[Stored data]
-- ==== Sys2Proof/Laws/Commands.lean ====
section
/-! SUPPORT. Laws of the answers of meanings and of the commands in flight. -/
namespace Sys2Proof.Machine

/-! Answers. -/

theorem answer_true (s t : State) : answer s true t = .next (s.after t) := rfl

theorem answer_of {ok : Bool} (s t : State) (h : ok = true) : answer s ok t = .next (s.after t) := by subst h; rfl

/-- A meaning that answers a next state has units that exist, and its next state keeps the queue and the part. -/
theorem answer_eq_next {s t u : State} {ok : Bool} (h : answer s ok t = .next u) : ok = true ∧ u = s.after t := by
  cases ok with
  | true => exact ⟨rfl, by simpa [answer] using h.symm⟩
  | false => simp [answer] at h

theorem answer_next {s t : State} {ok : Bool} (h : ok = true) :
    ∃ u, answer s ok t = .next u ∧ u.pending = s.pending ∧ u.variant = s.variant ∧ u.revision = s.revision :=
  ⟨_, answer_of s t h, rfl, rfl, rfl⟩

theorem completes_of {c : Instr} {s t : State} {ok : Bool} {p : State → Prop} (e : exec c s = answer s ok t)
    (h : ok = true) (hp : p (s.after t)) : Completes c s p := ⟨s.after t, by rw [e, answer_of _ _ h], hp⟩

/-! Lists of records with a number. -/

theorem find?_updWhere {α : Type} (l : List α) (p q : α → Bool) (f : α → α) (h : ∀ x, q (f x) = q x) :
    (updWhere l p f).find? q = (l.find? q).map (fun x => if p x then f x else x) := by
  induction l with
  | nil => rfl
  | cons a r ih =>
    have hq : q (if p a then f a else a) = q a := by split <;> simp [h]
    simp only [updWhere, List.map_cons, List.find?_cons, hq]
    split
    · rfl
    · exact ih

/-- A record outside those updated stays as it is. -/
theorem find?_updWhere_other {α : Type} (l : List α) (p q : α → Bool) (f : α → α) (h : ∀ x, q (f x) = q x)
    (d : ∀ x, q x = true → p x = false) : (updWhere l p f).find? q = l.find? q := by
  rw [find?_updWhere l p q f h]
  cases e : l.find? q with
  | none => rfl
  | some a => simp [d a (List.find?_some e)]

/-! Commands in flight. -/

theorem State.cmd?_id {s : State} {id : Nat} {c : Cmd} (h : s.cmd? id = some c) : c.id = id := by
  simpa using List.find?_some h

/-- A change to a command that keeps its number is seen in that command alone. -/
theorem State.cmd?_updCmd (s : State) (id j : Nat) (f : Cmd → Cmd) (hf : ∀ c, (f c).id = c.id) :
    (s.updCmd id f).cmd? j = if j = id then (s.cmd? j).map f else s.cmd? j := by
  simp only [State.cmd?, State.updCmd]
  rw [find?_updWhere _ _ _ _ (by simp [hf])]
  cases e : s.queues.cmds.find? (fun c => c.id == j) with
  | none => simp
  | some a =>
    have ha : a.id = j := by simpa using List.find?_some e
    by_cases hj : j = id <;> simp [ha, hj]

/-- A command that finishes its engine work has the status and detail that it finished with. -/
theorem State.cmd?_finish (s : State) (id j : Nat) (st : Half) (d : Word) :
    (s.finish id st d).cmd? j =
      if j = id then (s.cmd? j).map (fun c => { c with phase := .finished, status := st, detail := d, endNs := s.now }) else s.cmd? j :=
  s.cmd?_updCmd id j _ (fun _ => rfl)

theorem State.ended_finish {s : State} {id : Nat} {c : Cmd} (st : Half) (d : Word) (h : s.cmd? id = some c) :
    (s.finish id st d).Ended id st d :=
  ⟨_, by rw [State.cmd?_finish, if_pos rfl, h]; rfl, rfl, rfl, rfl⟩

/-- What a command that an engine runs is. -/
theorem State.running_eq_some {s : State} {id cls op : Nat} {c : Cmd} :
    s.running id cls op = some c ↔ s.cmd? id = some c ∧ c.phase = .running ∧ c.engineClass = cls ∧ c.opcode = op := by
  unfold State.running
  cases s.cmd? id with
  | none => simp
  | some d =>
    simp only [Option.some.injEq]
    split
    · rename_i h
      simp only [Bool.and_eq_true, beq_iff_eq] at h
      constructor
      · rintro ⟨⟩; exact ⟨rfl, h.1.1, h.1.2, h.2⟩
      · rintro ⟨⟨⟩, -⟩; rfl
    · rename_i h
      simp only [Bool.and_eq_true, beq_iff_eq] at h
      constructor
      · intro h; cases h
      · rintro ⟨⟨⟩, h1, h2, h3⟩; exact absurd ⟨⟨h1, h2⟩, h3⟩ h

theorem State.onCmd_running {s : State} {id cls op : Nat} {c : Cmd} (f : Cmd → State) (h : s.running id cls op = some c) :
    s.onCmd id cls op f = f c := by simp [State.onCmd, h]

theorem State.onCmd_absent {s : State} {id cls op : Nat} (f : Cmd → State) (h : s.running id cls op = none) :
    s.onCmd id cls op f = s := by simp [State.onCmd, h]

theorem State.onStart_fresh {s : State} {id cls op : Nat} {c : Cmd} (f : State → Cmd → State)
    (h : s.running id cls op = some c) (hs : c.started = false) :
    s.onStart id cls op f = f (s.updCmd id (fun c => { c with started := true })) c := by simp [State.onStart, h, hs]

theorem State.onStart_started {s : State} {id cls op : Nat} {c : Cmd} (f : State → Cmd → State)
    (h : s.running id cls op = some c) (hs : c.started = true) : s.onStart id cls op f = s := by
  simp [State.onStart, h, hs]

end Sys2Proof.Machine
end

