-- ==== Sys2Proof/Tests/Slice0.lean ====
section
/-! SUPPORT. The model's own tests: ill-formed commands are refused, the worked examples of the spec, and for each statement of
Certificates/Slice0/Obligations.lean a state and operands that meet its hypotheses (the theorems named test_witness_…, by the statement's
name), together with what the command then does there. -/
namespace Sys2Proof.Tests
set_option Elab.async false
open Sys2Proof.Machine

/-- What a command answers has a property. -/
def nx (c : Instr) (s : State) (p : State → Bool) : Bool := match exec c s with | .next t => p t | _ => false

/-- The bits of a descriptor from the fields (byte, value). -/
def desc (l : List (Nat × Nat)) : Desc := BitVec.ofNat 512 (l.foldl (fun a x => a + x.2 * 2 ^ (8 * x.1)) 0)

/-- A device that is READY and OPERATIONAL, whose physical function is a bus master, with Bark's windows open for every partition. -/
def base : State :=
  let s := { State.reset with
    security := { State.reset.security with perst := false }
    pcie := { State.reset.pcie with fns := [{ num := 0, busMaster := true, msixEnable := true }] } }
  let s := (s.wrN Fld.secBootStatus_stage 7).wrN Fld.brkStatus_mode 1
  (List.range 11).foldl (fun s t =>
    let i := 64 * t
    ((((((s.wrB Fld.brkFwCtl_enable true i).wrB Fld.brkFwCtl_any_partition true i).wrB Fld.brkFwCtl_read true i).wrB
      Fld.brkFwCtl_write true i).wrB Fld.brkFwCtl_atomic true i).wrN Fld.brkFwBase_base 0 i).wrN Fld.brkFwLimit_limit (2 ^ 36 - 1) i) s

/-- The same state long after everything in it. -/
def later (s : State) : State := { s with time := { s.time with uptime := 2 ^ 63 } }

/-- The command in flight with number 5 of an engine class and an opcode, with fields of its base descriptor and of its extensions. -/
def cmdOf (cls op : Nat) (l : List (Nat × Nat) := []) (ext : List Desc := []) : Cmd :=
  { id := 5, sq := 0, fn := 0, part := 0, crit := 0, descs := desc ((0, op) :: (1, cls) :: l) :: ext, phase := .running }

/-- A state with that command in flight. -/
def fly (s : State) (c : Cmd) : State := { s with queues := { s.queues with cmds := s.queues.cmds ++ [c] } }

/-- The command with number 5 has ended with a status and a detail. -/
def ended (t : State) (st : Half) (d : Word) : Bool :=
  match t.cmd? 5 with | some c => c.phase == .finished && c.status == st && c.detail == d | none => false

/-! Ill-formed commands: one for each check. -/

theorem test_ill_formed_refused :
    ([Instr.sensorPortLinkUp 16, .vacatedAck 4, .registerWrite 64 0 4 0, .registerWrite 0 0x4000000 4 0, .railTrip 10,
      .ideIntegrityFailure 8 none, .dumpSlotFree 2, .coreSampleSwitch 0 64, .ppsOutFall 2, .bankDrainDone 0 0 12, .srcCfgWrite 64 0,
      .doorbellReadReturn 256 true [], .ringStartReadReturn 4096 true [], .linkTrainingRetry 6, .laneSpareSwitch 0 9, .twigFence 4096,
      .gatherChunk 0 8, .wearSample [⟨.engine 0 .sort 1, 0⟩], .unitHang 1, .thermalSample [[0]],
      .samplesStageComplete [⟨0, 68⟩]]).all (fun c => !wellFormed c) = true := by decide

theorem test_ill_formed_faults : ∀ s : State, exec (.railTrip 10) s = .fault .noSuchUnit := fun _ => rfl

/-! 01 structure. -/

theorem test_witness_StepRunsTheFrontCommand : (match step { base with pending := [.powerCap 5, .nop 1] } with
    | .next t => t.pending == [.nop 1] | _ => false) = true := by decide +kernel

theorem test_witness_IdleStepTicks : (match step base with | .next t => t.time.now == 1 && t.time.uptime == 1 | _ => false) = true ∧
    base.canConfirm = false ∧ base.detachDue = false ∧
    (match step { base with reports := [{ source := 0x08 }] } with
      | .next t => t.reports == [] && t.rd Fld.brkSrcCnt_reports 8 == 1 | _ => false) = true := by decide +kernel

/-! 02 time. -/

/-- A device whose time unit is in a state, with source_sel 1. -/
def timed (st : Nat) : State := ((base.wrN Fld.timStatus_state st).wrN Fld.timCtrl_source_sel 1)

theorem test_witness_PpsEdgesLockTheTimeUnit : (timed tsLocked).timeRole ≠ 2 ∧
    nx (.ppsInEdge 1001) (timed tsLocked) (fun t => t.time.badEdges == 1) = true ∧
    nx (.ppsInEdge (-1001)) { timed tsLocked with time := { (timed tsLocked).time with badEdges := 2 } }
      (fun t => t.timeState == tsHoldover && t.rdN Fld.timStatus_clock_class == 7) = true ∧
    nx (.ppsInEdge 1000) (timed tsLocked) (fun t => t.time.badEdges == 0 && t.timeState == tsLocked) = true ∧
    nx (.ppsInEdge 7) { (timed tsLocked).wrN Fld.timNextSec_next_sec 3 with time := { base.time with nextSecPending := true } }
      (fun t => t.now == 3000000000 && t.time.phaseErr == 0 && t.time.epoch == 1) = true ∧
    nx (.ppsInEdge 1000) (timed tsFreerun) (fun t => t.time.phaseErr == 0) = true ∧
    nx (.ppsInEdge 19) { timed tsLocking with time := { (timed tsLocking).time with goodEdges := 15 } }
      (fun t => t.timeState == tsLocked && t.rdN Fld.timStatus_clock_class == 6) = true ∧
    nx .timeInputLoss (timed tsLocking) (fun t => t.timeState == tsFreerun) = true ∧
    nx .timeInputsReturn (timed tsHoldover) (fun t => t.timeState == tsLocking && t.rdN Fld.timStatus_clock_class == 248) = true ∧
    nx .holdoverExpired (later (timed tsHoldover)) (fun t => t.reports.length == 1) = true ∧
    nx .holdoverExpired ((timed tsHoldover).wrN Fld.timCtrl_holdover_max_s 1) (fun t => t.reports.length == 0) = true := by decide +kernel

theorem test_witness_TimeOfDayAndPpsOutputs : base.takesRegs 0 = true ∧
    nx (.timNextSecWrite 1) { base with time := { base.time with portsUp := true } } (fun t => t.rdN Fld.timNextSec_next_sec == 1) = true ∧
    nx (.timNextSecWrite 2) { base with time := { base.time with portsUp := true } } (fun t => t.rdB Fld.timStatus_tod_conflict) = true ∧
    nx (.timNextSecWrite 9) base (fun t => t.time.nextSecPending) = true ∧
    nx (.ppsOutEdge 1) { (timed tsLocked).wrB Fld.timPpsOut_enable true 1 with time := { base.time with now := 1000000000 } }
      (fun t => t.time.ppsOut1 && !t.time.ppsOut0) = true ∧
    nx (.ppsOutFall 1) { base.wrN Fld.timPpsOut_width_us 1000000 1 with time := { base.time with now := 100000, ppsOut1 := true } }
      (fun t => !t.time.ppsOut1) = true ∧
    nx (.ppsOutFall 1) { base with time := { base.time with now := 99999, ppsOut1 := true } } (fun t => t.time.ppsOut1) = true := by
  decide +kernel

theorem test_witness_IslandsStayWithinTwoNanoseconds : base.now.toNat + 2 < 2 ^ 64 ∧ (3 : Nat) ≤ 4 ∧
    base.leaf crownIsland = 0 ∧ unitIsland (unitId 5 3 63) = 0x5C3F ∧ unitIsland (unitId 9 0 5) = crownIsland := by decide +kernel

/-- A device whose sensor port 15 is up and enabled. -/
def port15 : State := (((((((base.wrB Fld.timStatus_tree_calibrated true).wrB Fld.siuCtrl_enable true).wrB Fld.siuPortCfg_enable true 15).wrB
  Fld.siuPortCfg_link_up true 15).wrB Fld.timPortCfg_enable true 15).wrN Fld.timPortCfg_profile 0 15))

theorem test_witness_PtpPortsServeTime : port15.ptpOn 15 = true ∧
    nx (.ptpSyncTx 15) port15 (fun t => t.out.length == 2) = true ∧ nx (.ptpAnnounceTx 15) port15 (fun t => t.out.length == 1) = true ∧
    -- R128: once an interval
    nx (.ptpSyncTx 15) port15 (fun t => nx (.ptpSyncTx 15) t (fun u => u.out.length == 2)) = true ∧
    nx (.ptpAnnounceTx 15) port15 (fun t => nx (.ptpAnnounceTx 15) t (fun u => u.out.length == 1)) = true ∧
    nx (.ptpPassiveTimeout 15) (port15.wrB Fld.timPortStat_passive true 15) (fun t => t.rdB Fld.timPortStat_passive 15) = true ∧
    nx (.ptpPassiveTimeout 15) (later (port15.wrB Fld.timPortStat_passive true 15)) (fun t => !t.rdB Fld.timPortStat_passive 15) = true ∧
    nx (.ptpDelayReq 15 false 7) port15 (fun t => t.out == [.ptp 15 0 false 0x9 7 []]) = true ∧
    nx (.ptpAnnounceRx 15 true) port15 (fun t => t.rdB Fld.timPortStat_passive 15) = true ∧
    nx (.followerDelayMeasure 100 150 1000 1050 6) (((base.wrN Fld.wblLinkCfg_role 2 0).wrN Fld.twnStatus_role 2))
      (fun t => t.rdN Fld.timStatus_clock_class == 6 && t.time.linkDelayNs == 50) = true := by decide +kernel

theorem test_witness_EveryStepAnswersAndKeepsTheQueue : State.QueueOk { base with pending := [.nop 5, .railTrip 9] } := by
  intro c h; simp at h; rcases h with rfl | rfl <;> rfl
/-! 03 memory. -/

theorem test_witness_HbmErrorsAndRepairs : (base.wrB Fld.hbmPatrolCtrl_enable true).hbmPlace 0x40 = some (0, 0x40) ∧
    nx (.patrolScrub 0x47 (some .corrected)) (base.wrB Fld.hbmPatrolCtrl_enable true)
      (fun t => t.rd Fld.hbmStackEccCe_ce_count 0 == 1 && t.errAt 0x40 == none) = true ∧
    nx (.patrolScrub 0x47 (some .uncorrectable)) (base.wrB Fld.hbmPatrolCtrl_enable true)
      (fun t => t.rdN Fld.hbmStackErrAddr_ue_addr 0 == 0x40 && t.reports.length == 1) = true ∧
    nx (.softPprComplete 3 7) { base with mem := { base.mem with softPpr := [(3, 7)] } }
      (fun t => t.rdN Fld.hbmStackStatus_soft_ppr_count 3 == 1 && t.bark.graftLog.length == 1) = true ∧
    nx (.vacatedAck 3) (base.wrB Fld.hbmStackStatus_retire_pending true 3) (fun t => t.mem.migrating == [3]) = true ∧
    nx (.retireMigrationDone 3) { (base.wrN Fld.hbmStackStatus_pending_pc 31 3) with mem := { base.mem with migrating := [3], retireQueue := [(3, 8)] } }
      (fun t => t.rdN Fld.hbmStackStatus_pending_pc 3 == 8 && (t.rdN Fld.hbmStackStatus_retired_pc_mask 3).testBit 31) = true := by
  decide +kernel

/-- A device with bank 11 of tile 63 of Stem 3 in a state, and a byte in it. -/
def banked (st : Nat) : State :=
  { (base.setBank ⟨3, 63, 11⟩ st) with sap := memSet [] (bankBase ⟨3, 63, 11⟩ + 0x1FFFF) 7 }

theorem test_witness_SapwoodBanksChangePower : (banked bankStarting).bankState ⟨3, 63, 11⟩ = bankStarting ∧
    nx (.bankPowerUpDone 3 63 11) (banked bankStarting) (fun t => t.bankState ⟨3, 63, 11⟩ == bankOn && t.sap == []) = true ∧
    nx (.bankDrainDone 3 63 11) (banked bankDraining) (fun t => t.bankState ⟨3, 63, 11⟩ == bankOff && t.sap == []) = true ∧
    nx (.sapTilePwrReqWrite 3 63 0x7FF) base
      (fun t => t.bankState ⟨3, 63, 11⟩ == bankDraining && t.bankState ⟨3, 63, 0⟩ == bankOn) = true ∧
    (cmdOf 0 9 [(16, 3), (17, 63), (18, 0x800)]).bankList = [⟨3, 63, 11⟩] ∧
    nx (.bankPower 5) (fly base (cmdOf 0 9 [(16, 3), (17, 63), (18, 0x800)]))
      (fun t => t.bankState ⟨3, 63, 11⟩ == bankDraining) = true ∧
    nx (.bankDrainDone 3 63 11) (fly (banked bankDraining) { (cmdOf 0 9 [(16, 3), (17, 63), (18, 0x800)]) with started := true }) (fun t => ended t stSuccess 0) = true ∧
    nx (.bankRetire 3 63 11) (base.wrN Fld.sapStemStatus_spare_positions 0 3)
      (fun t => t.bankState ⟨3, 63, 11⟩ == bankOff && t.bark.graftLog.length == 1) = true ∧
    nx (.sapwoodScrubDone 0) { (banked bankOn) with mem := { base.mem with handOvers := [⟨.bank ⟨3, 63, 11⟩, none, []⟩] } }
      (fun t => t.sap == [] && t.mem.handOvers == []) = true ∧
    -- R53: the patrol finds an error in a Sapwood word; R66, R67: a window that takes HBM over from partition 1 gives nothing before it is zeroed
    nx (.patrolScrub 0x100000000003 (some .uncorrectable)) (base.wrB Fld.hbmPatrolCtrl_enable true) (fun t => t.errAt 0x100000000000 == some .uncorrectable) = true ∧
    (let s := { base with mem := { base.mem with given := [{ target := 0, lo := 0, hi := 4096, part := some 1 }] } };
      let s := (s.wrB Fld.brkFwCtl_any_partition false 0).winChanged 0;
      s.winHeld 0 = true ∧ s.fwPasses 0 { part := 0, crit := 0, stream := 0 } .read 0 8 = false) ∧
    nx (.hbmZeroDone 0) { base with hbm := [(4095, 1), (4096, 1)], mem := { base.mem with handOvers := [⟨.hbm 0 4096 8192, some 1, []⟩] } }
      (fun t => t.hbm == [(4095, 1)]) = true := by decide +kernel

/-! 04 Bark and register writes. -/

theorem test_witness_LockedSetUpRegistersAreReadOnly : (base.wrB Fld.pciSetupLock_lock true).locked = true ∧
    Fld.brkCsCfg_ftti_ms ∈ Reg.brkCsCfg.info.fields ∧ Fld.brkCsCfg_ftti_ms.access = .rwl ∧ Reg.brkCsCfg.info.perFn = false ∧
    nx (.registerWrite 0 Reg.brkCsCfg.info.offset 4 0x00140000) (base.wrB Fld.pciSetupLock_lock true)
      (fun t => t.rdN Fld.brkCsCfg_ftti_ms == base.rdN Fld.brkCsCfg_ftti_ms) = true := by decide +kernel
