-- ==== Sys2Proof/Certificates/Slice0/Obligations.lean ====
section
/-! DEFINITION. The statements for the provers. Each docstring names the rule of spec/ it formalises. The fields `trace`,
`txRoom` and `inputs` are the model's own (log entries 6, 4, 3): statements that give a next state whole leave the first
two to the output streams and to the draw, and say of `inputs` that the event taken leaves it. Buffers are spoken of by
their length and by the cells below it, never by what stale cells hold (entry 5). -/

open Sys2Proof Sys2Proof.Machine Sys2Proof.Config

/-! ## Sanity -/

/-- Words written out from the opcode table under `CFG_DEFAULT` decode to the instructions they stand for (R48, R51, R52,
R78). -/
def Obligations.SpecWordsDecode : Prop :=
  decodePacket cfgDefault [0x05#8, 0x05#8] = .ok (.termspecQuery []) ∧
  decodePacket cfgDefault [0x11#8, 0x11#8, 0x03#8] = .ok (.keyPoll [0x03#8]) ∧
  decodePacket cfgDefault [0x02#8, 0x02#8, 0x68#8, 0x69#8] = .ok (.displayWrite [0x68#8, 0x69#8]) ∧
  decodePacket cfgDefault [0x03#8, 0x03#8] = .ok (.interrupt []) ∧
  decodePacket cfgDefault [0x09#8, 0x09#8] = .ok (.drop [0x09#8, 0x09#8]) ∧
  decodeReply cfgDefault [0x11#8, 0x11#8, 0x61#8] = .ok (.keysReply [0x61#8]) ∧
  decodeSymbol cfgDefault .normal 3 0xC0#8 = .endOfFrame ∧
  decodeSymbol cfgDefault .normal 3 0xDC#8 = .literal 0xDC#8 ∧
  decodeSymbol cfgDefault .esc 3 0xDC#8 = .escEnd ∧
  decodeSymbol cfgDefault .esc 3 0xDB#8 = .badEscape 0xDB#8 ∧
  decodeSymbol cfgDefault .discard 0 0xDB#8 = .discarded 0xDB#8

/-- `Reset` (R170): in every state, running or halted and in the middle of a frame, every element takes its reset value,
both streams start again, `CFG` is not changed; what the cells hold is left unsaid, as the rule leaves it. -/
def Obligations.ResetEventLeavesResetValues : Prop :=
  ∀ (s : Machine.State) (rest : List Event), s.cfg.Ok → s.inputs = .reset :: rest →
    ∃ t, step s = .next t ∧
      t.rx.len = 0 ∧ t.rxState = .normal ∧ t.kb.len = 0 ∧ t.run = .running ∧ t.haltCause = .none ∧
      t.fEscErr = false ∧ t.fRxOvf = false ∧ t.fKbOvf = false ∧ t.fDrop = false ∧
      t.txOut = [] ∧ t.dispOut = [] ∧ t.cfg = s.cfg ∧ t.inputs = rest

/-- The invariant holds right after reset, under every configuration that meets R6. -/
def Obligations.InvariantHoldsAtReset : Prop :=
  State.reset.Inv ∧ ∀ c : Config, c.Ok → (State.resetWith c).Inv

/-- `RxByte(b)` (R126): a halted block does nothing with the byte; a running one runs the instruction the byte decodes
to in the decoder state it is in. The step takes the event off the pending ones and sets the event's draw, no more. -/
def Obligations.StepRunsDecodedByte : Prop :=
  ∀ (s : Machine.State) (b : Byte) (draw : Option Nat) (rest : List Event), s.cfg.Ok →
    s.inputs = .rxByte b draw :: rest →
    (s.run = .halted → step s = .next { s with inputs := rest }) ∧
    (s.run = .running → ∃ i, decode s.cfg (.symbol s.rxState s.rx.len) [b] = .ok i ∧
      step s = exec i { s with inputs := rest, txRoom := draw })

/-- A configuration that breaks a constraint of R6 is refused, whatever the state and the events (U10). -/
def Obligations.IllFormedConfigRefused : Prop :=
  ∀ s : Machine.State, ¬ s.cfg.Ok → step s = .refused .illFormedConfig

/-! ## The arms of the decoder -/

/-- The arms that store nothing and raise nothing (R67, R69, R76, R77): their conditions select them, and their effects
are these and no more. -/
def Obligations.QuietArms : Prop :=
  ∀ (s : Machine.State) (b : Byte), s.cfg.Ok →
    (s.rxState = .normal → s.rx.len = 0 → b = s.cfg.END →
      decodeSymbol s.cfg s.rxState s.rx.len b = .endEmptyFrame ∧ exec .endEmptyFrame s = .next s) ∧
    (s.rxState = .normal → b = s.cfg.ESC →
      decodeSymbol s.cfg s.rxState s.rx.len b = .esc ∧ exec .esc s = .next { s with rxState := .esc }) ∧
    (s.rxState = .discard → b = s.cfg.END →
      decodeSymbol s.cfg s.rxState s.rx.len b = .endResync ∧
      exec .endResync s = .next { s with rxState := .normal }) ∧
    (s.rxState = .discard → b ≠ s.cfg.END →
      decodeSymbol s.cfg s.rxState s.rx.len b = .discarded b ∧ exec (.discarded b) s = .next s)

EXERCISE OBJECTIVE:
Go through the records and report each line that contains "SUPPORT".

WRITTEN ANSWER:
/-! SUPPORT. Laws of the answers of meanings and of the commands in flight. -/
/-! SUPPORT. The model's own tests: ill-formed commands are refused, the worked examples of the spec, and for each statement of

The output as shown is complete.